BMC Bioinformatics. 2010 Oct 28;11 Suppl 9(Suppl 9):S12. doi: 10.1186/1471-2105-11-S9-S12.
In humans, copies of the Long Interspersed Nuclear Element 1 (LINE-1) retrotransposon comprise 21% of the reference genome, and have been shown to modulate expression and produce novel splice isoforms of transcripts from genes that span or neighbor the LINE-1 insertion site.
In this work, newly released pilot data from the 1000 Genomes Project is analyzed to detect previously unreported full length insertions of the retrotransposon LINE-1. By direct analysis of the sequence data, we have identified 22 previously unreported LINE-1 insertion sites within the sequence data reported for a mother/father/daughter trio.

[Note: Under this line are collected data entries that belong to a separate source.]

-- ==== Sys2Proof/Machine/Channels.lean ====
section
/-! DEFINITION. What host memory and the DMA channels have in common: writes and requests to host memory with their
packets and tags (R253, R270, R287), the state of a channel and its rate limiter (R283, R285). -/
namespace Sys2Proof.Machine

/-! ### Packets and tags (R253, R287) -/

/-- Max Payload Size and Max Read Request Size in bytes (R251). -/
def mpsBytes (s : State) : Nat := 128 * 2 ^ s.host.cfg.mps.val
def mrrsBytes (s : State) : Nat := 128 * 2 ^ s.host.cfg.mrrs.val

/-- Bytes of an access at an address up to a limit and to the 4 KB boundary (R253). -/
def tlpLen (limit a n : Nat) : Nat := min n (min limit (4096 - a % 4096))

/-- An access of n bytes in packets of at most limit bytes, none across a 4 KB boundary (R253). -/
def tlpSplit (limit : Nat) : Nat → Nat → Nat → List (Nat × Nat)
  | 0, _, _ => []
  | fuel + 1, a, n =>
    if n = 0 then []
    else
      let k := tlpLen limit a n
      (a, k) :: tlpSplit limit fuel (a + k) (n - k)

/-- Write host memory: the bytes, and the packets that carry them; `strict` excludes Relaxed Ordering (R253, R270). -/
def State.hostPut (s : State) (a : Nat) (bs : List Byte) (strict : Bool) (tph : Option (Nat × Nat)) : State :=
  { s with host := { s.host with
    mem := Tab.setList (fun _ => 0#8) s.host.mem a bs
    tlps := (tlpSplit (mpsBytes s) (bs.length / 64 + 2) a bs.length).map (fun p =>
      ⟨p.1, p.2, !strict && Config.relaxed, tph⟩) } }

/-- A write to host memory that carries no TPH. -/
def State.hostWrite (s : State) (a : Nat) (bs : List Byte) : State := s.hostPut a bs false none

/-- Tags Apnik has for requests to host memory (R251, R287); 10-bit tags at 32 and 16 GT/s. -/
def tagPool (s : State) : Nat :=
  let c := s.host.cfg
  if c.flit then 4096 else if c.tags10 && (c.speed.val == 3 || c.speed.val == 4) then 768 else 256

/-- Tags kept for verdict and descriptor fetches (R287). -/
def fetchTags (s : State) : Nat := max 32 (tagPool s / 8)

/-- Requests that are still out. -/
def reqsOut (s : State) : List HostReq := s.host.reqs.filter (fun r => decide (s.now < r.back))

def State.dmaCh (s : State) (n : Nat) : DmaCh := Tab.get (fun _ => DmaCh.init) s.dma.ch n

/-- Fence reads that are out. -/
def fencesOut (s : State) : Nat := ((List.range 64).filter (fun n => (s.dmaCh n).fenceOut)).length

/-- A tag is free for a fetch, or for a read of a channel (R287). -/
def tagFree (s : State) (ch : Option Nat) : Bool :=
  let used := ((reqsOut s).filter (fun r => r.ch.isSome == ch.isSome)).length
  decide (if ch.isSome then used + fencesOut s < tagPool s - fetchTags s else used < fetchTags s)

/-- Send a request whose data are back after a time: it holds a tag until then (R287). -/
def State.request (s : State) (ch : Option Nat) (late : Nat) : State :=
  { s with host := { s.host with reqs := reqsOut s ++ [⟨ch, s.now + late⟩] } }

/-- A channel has reads of host memory out. -/
def chReads (s : State) (n : Nat) : Bool := (reqsOut s).any (fun r => r.ch == some n)

/-! ### Channels (R283, R285) -/

def State.onDma (s : State) (n : Nat) (f : DmaCh → DmaCh) : State :=
  { s with dma := { s.dma with ch := Tab.upd (fun _ => DmaCh.init) s.dma.ch n f } }

/-- STATE of a channel: 0 IDLE, 1 RUNNING, 2 PAUSED, 3 HALTED. -/
def chState (s : State) (n : Nat) : Nat := s.fld .dma (DMA_CH_STATUS n) 31 30

/-- The channel has a link pause (R254). -/
def linkPaused (s : State) (n : Nat) : Bool := s.flag .dma (DMA_CH_STATUS n) 29

/-- Bytes per ns of the bus a channel loads: PCIe, or a stack of the Erg (R283). -/
def busRate (host : Bool) : Nat := if host then 121 else 1020

/-- Growth of a channel's credit, in 1/256 bytes per ns (R283). -/
def creditRate (s : State) (n : Nat) (host : Bool) : Nat := s.fld .dma (DMA_CH_RATE n) 24 16 * busRate host

/-- Credit of a channel now, in 1/256 bytes (R283). -/
def creditNow (s : State) (n : Nat) (host : Bool) : Nat :=
  let x := s.dmaCh n
  capNat (65536 * 256) (x.credit + creditRate s n host * (s.now - x.creditAt))

/-- Count the credit up to now: its SHARE or its bus changes (R283). -/
def State.creditSettle (s : State) (n : Nat) (host : Bool) : State :=
  s.onDma n (fun x => { x with credit := creditNow s n host, creditAt := max x.creditAt s.now })

/-- Credit and GAP allow a burst of n bytes (R283). -/
def burstAllowed (s : State) (ch : Nat) (host : Bool) (n : Nat) : Bool :=
  let share := s.fld .dma (DMA_CH_RATE ch) 24 16
  let gap := s.fld .dma (DMA_CH_RATE ch) 15 0
  (share == 256 && gap == 0) ||
    (decide (n * 256 ≤ creditNow s ch host) &&
      (match (s.dmaCh ch).burstAt with
        | some t => decide (t + gap ≤ s.now)
        | none => true))

/-- A burst of n bytes starts (R283). -/
def State.burstTake (s : State) (ch : Nat) (host : Bool) (n : Nat) : State :=
  s.onDma ch (fun x => { x with
    burstAt := some s.now, creditAt := max x.creditAt s.now, credit := creditNow s ch host - n * 256 })

/-! ### Copies to a data area on a channel (R268, R270) -/

/-- A copy of n bytes may start on a channel: it is neither PAUSED nor HALTED, and its first burst may start. -/
def copyFree (s : State) (ch n : Nat) : Bool :=
  n == 0 || (decide (chState s ch ≤ 1) && !linkPaused s ch && burstAllowed s ch true (min n (mpsBytes s)))

/-- A copy of n bytes uses its channel: credit it lacks is time in which the channel's credit does not grow, and its
bursts stand GAP apart (log 109). -/
def State.copyTake (s : State) (ch n : Nat) : State :=
  if n = 0 then s
  else
    let have' := creditNow s ch true
    let rate := max 1 (creditRate s ch true)
    let owed := n * 256 - have'
    let bursts := (n + mpsBytes s - 1) / mpsBytes s
    s.onDma ch (fun x => { x with
      burstAt := some (s.now + (bursts - 1) * s.fld .dma (DMA_CH_RATE ch) 15 0)
      credit := have' - n * 256, creditAt := max x.creditAt (s.now + (owed + rate - 1) / rate) })

end Sys2Proof.Machine
end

It is demonstrated here that next generation sequencing data, as well as emerging high quality datasets from individual genome projects allow us to assess the amount of heterogeneity with respect to the LINE-1 retrotransposon amongst humans, and provide us with a wealth of testable hypotheses as to the impact that this diversity may have on the health of individuals and populations.
在人类中,长散布核元件 1(LINE-1)逆转录转座子的副本占参考基因组的 21%,并已被证明可以调节表达,并产生跨越或邻近 LINE-1 插入位点的基因的新型剪接异构体。
在这项工作中,分析了 1000 基因组计划新发布的试点数据,以检测以前未报告的逆转录转座子 LINE-1 的全长插入。通过对序列数据的直接分析,我们在为母亲/父亲/女儿三人组报告的序列数据中鉴定出了 22 个以前未报告的 LINE-1 插入位点。
这里证明,下一代测序数据以及来自个体基因组计划的新兴高质量数据集使我们能够评估人类中 LINE-1 逆转录转座子的异质性程度,并为我们提供了大量可测试的假设,即这种多样性可能对个人和人群的健康产生影响。